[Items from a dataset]
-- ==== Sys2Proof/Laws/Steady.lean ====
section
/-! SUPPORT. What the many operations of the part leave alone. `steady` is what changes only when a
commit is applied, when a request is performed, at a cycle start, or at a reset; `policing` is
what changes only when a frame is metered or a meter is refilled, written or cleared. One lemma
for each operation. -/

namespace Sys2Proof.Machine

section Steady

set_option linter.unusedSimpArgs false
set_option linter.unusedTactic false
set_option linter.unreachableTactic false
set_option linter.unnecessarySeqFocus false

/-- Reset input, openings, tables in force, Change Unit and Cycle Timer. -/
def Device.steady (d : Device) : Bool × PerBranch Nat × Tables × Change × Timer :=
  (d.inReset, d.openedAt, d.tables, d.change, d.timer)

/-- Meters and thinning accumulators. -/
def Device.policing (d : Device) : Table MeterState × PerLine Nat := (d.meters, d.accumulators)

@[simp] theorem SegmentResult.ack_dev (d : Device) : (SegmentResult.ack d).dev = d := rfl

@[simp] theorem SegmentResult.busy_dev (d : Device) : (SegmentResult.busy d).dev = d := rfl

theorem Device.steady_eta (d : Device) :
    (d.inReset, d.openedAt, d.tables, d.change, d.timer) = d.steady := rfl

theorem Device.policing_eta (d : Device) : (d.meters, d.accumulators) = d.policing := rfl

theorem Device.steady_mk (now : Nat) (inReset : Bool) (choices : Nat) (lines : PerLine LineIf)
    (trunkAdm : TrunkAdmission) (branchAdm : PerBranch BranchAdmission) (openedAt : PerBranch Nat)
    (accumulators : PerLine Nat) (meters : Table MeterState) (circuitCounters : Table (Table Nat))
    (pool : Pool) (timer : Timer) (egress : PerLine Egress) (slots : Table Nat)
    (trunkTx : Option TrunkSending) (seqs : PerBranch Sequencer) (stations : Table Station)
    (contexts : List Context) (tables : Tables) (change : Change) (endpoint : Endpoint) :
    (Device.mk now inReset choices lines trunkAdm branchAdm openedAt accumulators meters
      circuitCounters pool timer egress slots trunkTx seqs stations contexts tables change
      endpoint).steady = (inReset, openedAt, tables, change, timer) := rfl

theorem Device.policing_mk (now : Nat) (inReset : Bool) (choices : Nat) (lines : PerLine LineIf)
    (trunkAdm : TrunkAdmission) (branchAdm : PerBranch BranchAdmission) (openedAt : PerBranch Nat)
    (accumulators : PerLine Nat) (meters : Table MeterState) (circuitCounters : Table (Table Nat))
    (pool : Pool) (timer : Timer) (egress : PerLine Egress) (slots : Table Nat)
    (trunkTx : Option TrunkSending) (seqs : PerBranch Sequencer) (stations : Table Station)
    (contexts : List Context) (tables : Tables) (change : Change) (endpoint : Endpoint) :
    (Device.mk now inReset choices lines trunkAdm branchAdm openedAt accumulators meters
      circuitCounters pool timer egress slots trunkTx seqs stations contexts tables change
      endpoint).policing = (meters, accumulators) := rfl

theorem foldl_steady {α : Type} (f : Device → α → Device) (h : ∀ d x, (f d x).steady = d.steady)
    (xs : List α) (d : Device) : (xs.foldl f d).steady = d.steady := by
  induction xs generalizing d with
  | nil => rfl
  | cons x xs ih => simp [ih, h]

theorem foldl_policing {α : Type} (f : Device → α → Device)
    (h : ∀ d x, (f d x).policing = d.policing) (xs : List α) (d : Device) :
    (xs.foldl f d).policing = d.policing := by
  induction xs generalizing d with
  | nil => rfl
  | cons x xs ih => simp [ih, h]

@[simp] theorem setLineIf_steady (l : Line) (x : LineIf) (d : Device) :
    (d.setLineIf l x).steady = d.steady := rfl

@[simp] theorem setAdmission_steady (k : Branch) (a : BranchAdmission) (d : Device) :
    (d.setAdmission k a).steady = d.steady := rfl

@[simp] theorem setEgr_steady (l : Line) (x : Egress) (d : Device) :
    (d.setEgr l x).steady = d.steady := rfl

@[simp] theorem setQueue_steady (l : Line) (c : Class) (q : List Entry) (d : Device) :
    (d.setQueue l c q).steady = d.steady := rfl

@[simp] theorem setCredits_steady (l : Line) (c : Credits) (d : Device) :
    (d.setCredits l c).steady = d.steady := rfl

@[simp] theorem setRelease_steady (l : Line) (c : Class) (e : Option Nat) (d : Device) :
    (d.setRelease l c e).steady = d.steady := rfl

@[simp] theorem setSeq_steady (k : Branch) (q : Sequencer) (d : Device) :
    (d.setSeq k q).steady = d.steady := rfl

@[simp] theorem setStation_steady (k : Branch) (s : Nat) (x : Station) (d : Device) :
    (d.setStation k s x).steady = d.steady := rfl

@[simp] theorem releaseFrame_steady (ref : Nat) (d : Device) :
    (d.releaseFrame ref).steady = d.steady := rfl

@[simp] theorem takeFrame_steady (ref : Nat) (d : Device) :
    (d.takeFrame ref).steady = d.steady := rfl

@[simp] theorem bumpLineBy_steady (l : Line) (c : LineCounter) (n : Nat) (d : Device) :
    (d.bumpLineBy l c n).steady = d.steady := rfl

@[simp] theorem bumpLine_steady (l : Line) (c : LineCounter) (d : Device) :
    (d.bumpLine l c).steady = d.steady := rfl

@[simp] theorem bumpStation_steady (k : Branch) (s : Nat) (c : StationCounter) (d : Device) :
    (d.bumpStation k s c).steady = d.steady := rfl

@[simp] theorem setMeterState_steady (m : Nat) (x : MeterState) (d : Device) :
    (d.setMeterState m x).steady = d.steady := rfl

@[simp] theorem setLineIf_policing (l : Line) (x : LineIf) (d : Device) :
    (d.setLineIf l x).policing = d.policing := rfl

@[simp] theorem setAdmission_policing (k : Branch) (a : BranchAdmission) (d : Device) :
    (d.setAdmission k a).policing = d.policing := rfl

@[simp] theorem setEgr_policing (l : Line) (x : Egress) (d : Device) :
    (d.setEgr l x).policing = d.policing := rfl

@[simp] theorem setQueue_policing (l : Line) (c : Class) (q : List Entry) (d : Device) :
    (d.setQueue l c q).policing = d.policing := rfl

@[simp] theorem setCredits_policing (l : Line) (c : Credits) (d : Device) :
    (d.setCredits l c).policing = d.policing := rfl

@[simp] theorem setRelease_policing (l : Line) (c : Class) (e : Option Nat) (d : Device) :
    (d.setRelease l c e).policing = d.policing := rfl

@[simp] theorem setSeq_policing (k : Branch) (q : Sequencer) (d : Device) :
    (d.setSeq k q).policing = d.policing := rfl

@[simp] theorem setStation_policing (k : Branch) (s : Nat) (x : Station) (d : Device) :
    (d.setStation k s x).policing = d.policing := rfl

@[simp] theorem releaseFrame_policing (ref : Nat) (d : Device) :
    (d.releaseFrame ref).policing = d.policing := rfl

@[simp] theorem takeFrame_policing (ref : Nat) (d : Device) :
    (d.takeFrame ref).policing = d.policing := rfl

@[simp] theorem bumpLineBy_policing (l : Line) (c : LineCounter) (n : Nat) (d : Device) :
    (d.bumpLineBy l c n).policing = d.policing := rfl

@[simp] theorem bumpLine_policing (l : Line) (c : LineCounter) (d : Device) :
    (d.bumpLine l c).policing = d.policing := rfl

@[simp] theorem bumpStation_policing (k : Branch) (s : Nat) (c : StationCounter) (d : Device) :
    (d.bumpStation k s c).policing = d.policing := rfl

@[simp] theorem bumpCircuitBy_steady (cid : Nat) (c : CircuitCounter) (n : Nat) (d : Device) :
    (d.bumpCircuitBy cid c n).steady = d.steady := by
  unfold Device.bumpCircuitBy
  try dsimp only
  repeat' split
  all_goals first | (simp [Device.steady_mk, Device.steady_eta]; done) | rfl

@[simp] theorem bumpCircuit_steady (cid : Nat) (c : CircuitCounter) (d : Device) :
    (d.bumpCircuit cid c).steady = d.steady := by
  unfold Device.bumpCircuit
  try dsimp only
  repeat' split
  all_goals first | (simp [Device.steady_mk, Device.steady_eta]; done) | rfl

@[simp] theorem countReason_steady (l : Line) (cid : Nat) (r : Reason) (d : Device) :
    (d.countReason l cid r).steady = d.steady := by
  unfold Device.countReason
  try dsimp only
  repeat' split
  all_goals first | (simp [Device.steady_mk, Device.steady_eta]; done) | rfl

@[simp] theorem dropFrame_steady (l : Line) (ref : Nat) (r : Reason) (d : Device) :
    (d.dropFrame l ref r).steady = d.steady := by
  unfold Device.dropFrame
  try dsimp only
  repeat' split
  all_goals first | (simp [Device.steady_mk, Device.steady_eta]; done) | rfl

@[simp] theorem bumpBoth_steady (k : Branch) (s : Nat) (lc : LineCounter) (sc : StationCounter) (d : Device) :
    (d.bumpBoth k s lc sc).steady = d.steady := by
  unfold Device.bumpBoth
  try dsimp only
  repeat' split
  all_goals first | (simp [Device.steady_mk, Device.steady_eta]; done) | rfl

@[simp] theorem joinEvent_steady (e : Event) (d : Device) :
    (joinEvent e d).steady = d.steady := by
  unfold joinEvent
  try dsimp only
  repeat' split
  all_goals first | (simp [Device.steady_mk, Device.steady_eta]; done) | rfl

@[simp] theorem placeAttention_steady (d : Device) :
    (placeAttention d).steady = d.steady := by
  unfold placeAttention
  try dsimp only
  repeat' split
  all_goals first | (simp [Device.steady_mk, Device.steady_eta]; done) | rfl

YOUR GOAL — Report each line of the records that holds the word "Class".

ANSWER TO THE PROBLEM —
@[simp] theorem setQueue_steady (l : Line) (c : Class) (q : List Entry) (d : Device) :
@[simp] theorem setRelease_steady (l : Line) (c : Class) (e : Option Nat) (d : Device) :
@[simp] theorem setQueue_policing (l : Line) (c : Class) (q : List Entry) (d : Device) :
@[simp] theorem setRelease_policing (l : Line) (c : Class) (e : Option Nat) (d : Device) :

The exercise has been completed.